In one embodiment, the risk conduction associated map optimization device further includes a risk analysis result output module, configured to divide risk levels according to risk probabilities of users in the acquired sample data and default conditions of the users, determine service suggestions corresponding to the risk levels, find a risk level where the risk probability of the target user is located according to the risk probability of the target user, and output the service suggestion corresponding to the risk level.

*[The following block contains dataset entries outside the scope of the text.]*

-- ==== Sys2Proof/Laws/Recheck.lean ====
section
/-! SUPPORT. The Re-check unit at work, and the writes that leave the machine beside the store alone. -/
namespace Sys2Proof.Machine

/-- Raising an event changes that event alone. -/
theorem State.raise_keeps (s : State) (k : EventKind) : s.keepsMachine (s.raise k) [k] := by
  refine ⟨rfl, rfl, rfl, rfl, rfl, rfl, rfl, rfl, fun p => by cases p <;> exact ⟨rfl, rfl, rfl, rfl, rfl, rfl, rfl, rfl⟩, ?_⟩
  intro p e hk
  simp only [List.mem_cons, List.not_mem_nil, or_false] at hk
  cases p
  · exact (mem_setKind _ _ _).trans (by simp [hk, State.port])
  · exact (mem_setKind _ _ _).trans (by simp [hk, State.port, State.raiseAt])

/-- SWEPT raised or not, nothing else changes (R91). -/
theorem State.sweptTest_keeps (s : State) : s.keepsMachine s.sweptTest [.swept] ∧ s.sweptTest.store = s.store ∧ s.sweptTest.run = s.run
    ∧ s.sweptTest.recheck = s.recheck := by
  unfold State.sweptTest
  split
  · exact ⟨State.raise_keeps s _, rfl, rfl, rfl⟩
  · exact ⟨State.keepsMachine_refl s _, rfl, rfl, rfl⟩

/-- The Re-check unit has worked: its own state and its three events alone have changed, and no event is lost. -/
def State.unitWorks (s t : State) : Prop := s.keepsMachine t [.conflict, .swept, .backlog] ∧ t.store = s.store ∧ t.run = s.run
   ∧ ∀ q : Port, ∀ k, k ∈ (s.port q).events → k ∈ (t.port q).events

theorem State.unitWorks_refl (s : State) : State.unitWorks s s := ⟨State.keepsMachine_refl s _, rfl, rfl, fun _ _ h => h⟩

theorem State.unitWorks_trans {s t u : State} (h : State.unitWorks s t) (h' : State.unitWorks t u) : State.unitWorks s u :=
  ⟨State.keepsMachine_trans h.1 h'.1, h'.2.1.trans h.2.1, h'.2.2.1.trans h.2.2.1, fun q k hk => h'.2.2.2 q k (h.2.2.2 q k hk)⟩

theorem State.unitWorks_updRecheck (s : State) (f) : State.unitWorks s (s.updRecheck f) :=
  ⟨State.keepsMachine_mono (State.keepsMachine_unitOnly (State.unitOnly_updRecheck s f [])).1 (by simp), rfl, rfl,
      fun q k hk => by cases q <;> exact hk⟩

theorem State.unitWorks_raise (s : State) (e : EventKind) (he : e ∈ [EventKind.conflict, .swept,
    .backlog]) : State.unitWorks s (s.raise e) :=
  ⟨State.keepsMachine_mono (State.raise_keeps s e) (by simpa using he), rfl, rfl, fun q k hk => by
    cases q
    · exact (mem_setKind _ _ _).mpr (.inr hk)
    · exact (mem_setKind _ _ _).mpr (.inr hk)⟩

theorem State.unitWorks_evalBacklog (s : State) : State.unitWorks s s.evalBacklog := by
  unfold State.evalBacklog; dsimp only
  split
  · exact State.unitWorks_trans (State.unitWorks_updRecheck s _) (State.unitWorks_raise _ _ (by simp))
  · split
    · exact State.unitWorks_trans (State.unitWorks_updRecheck s _) (State.unitWorks_raise _ _ (by simp))
    · exact State.unitWorks_refl s

theorem State.unitWorks_sweptTest (s : State) : State.unitWorks s s.sweptTest := by
  unfold State.sweptTest; split
  · exact State.unitWorks_raise _ _ (by simp)
  · exact State.unitWorks_refl s

theorem State.unitWorks_scanTo (s : State) (id) : State.unitWorks s (s.scanTo id) :=
    State.unitWorks_trans (State.unitWorks_updRecheck s _) (State.unitWorks_updRecheck _ _)

theorem State.unitWorks_endPass (s : State) : State.unitWorks s s.endPass :=
    State.unitWorks_trans (State.unitWorks_trans (State.unitWorks_updRecheck s _) (State.unitWorks_evalBacklog _))
    (State.unitWorks_sweptTest _)

theorem State.unitWorks_beginPass (s : State) : State.unitWorks s s.beginPass := by
  unfold State.beginPass; dsimp only
  split
  · exact State.unitWorks_trans (State.unitWorks_updRecheck s _) (State.unitWorks_scanTo _ _)
  · exact State.unitWorks_trans (State.unitWorks_updRecheck s _) (State.unitWorks_endPass _)

theorem State.unitWorks_carryPass (s : State) (pos) : State.unitWorks s (s.carryPass pos) := by
  unfold State.carryPass; split
  · exact State.unitWorks_scanTo _ _
  · split
    · exact State.unitWorks_beginPass s
    · exact State.unitWorks_endPass s

theorem State.unitWorks_lookForWork (s : State) : State.unitWorks s s.lookForWork := by
  unfold State.lookForWork; split
  · exact State.unitWorks_refl s
  · exact State.unitWorks_trans (State.unitWorks_trans (State.unitWorks_updRecheck s _) (State.unitWorks_updRecheck _ _))
      (State.unitWorks_evalBacklog _)
  · split
    · split
      · exact State.unitWorks_beginPass s
      · exact State.unitWorks_carryPass s _
    · exact State.unitWorks_refl s

theorem State.unitWorks_carryAfter (s : State) (o) : State.unitWorks s (s.carryAfter o) := by
  unfold State.carryAfter; split
  · exact State.unitWorks_carryPass _ _
  · exact State.unitWorks_refl s

/-- A write of one record changes nothing beside the table. -/
theorem State.updLine_keeps (s : State) (id : Nat) (f : Line → Line) : s.keepsMachine (s.updLine id f) [] := State.setLines_keeps s _

/-- Checks in flight reading on leave queue, scan and backlog (R43). -/
theorem State.proceedChecks_queue (s : State) : s.proceedChecks.recheck.queue = s.recheck.queue
    ∧ s.proceedChecks.recheck.scanPending = s.recheck.scanPending
   ∧ s.proceedChecks.recheck.backlog = s.recheck.backlog := by
  show (s.recheck.proceed _ _).queue = _ ∧ (s.recheck.proceed _ _).scanPending = _ ∧ (s.recheck.proceed _ _).backlog = _
  rw [(Recheck.proceed_eq s.recheck s.store _).1]
  exact ⟨rfl, rfl, rfl⟩

/-- A finished commit on both sides keeps what was kept. -/
theorem State.keepsMachine_commitDone {u w : State} {ks} (h : u.keepsMachine w ks) (p : Port) (b : Bool) :
    (u.commitDone p b).keepsMachine (w.commitDone p b) ks := by
  apply State.keepsMachine_reply
  obtain ⟨a0, a1, a2, a3, a4, a5, a6, a7, a8, a9⟩ := h
  cases p
  · refine ⟨a0, a1, a2, a3, a4, a5, a6, a7, fun p => ?_, fun p k hk => ?_⟩
    · cases p
      · obtain ⟨c1, c2, c3, c4, c5, c6, c7, c8⟩ := a8 .cab
        exact ⟨c1, c2, c3, c4, rfl, c6, c7, c8⟩
      · exact a8 .plan
    · cases p
      · exact a9 .cab k hk
      · exact a9 .plan k hk
  · refine ⟨a0, a1, a2, a3, a4, a5, a6, a7, fun p => ?_, fun p k hk => ?_⟩
    · cases p
      · exact a8 .cab
      · obtain ⟨c1, c2, c3, c4, c5, c6, c7, c8⟩ := a8 .plan
        exact ⟨c1, c2, c3, c4, rfl, c6, c7, c8⟩
    · cases p
      · exact a9 .cab k hk
      · exact a9 .plan k hk

/-- Finishing a commit writes the port alone. -/
theorem State.commitDone_store (s : State) (p : Port) (b : Bool) : (s.commitDone p b).store = s.store
    ∧ (s.commitDone p b).recheck = s.recheck ∧ (s.commitDone p b).run = s.run := by
  cases p <;> exact ⟨rfl, rfl, rfl⟩

/-- Finishing a commit raises nothing. -/
theorem State.commitDone_events (s : State) (p q : Port) (b : Bool) : ((s.commitDone p b).port q).events = (s.port q).events := by
  cases p <;> cases q <;> rfl

/-- A station's volatile fields written as they are. -/
theorem State.updLive_same (s : State) (n : StationId) : s.updLive n (fun v => v) = s := by
  have : s.link.live.set n (s.link.live.get n) = s.link.live := by cases n <;> rfl
  simp [State.updLive, State.updLink, this]

/-- A station written, its lines marked and OK sent (R30, R31, R32, R78). -/
theorem State.writeStation_marked (s : State) (p : Port) (row : Instr) (n : StationId) (x : Station) (f : StationLive → StationLive) :
  let t := ((((s.taken p row).writeStation n x).updLive n f).markingChange (.station n)).ok p
  ({ s.answered p row okReply with link := { s.link with live := s.link.live.set n (f (s.link.live.get n)) } } : State).keepsMachine t [.dropped, .backlog, .swept]
   ∧ s.marked t (s.marksLine (.station n)) ∧ t.store.stations = s.store.stations.set n x ∧ t.settings = s.settings
   ∧ s.reaches t (.station n) := by
  intro t
  have hm := State.markingChange_spec (((s.taken p row).writeStation n x).updLive n f) (.station n)
  set u := (((s.taken p row).writeStation n x).updLive n f) with hu
  have hml : u.marksLine (.station n) = s.marksLine (.station n) := by
    rw [← State.marksLine_taken s p row, ← State.marksLine_proceedChecks (s.taken p row)]; rfl
  have hst : u.store = { s.store with stations := s.store.stations.set n x } := by
    rw [hu]
    show ({ (s.taken p row).proceedChecks.store with stations := ((s.taken p row).proceedChecks.store).stations.set n x } : Store) = _
    rw [(State.proceedChecks_keeps _).1]; simp
  obtain ⟨h1, h2, h3, h4, h5⟩ := hm
  refine ⟨?_, ?_, ?_, ?_, ?_⟩
  · have hk : ({ s.taken p row with link := { s.link with live := s.link.live.set n (f (s.link.live.get n)) } } : State).keepsMachine u [.dropped, .backlog, .swept] := by
      obtain ⟨a0, a1, a2, a3, a4, a5, a6, a7, a8, a9⟩ := State.keepsMachine_mono (ks' :=
          [.dropped, .backlog, .swept]) (State.proceedChecks_keeps (s.taken p row)).2 (by simp)
      refine ⟨a0, a1, a2, ?_, a4, a5, a6, a7, a8, a9⟩
      rw [hu]; simp only [State.updLive, State.updLink, State.writeStation, State.setStation, a3, State.taken_link]
    have := State.keepsMachine_reply (State.keepsMachine_trans hk h2) p okReply
    have he : (({ s.taken p row with link := { s.link with live := s.link.live.set n (f (s.link.live.get n)) } } : State).reply p okReply) = ({ s.answered p row okReply with link := { s.link with live := s.link.live.set n (f (s.link.live.get n)) } } : State) := by cases p <;> rfl
    rw [he] at this; exact this
  · have := State.marked_reply h1 p okReply
    rw [hml] at this
    refine State.marked_congr ?_ ?_ ?_ this
    · rw [hst]
    · rw [hu]; cases p <;> rfl
    · intro q
      have hk := (State.proceedChecks_keeps (s.taken p row)).2.2.2.2.2.2.2.2.2.2 q .dropped (by simp)
      refine Iff.trans ?_ (hk.trans ?_)
      · rw [hu]; cases q <;> exact .rfl
      · cases p <;> cases q <;> exact .rfl
  · show (((u.markingChange (.station n)).ok p).store).stations = _
    rw [State.ok, State.reply, State.updPort_store, h3, hst]
  · show (((u.markingChange (.station n)).ok p).store).settings = _
    rw [State.ok, State.reply, State.updPort_store, h4, hst]; rfl
  · refine State.reaches_congr ?_ (fun q => ?_) (State.reaches_reply h5 p okReply)
    · rw [hst]
    · have := State.taken_proceedChecks_ports s p row q
      rw [hu]
      cases q <;> exact this

end Sys2Proof.Machine
end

According to the risk conduction association map optimization device, on the basis of an initial risk conduction association map, equipment label information of a risk user corresponding to a risk node is analyzed through the existence of association factors among directly associated risk nodes to obtain equipment label risk weight parameters, reference weight parameters of the association factors are determined through the existence of the association factors among the directly associated risk nodes, the risk conduction weight parameters of the association factors under the association levels are determined through the association levels of the association factors in association factor combinations among indirectly associated risk nodes, the initial risk conduction association map is optimized, deep connection among the nodes of the association map is fully mined, specific conduction parameters among the risk nodes are determined, the risk conduction association map optimized through the parameters can be used for conducting risk directly, the combing and real-time calculating processes of the association relations among the nodes are simplified, the equipment label risk weight parameters obtained through analysis are used as evaluation parameters of node data, the node basic data volume is simplified, the risk conduction analysis is facilitated, and the risk analysis efficiency is improved.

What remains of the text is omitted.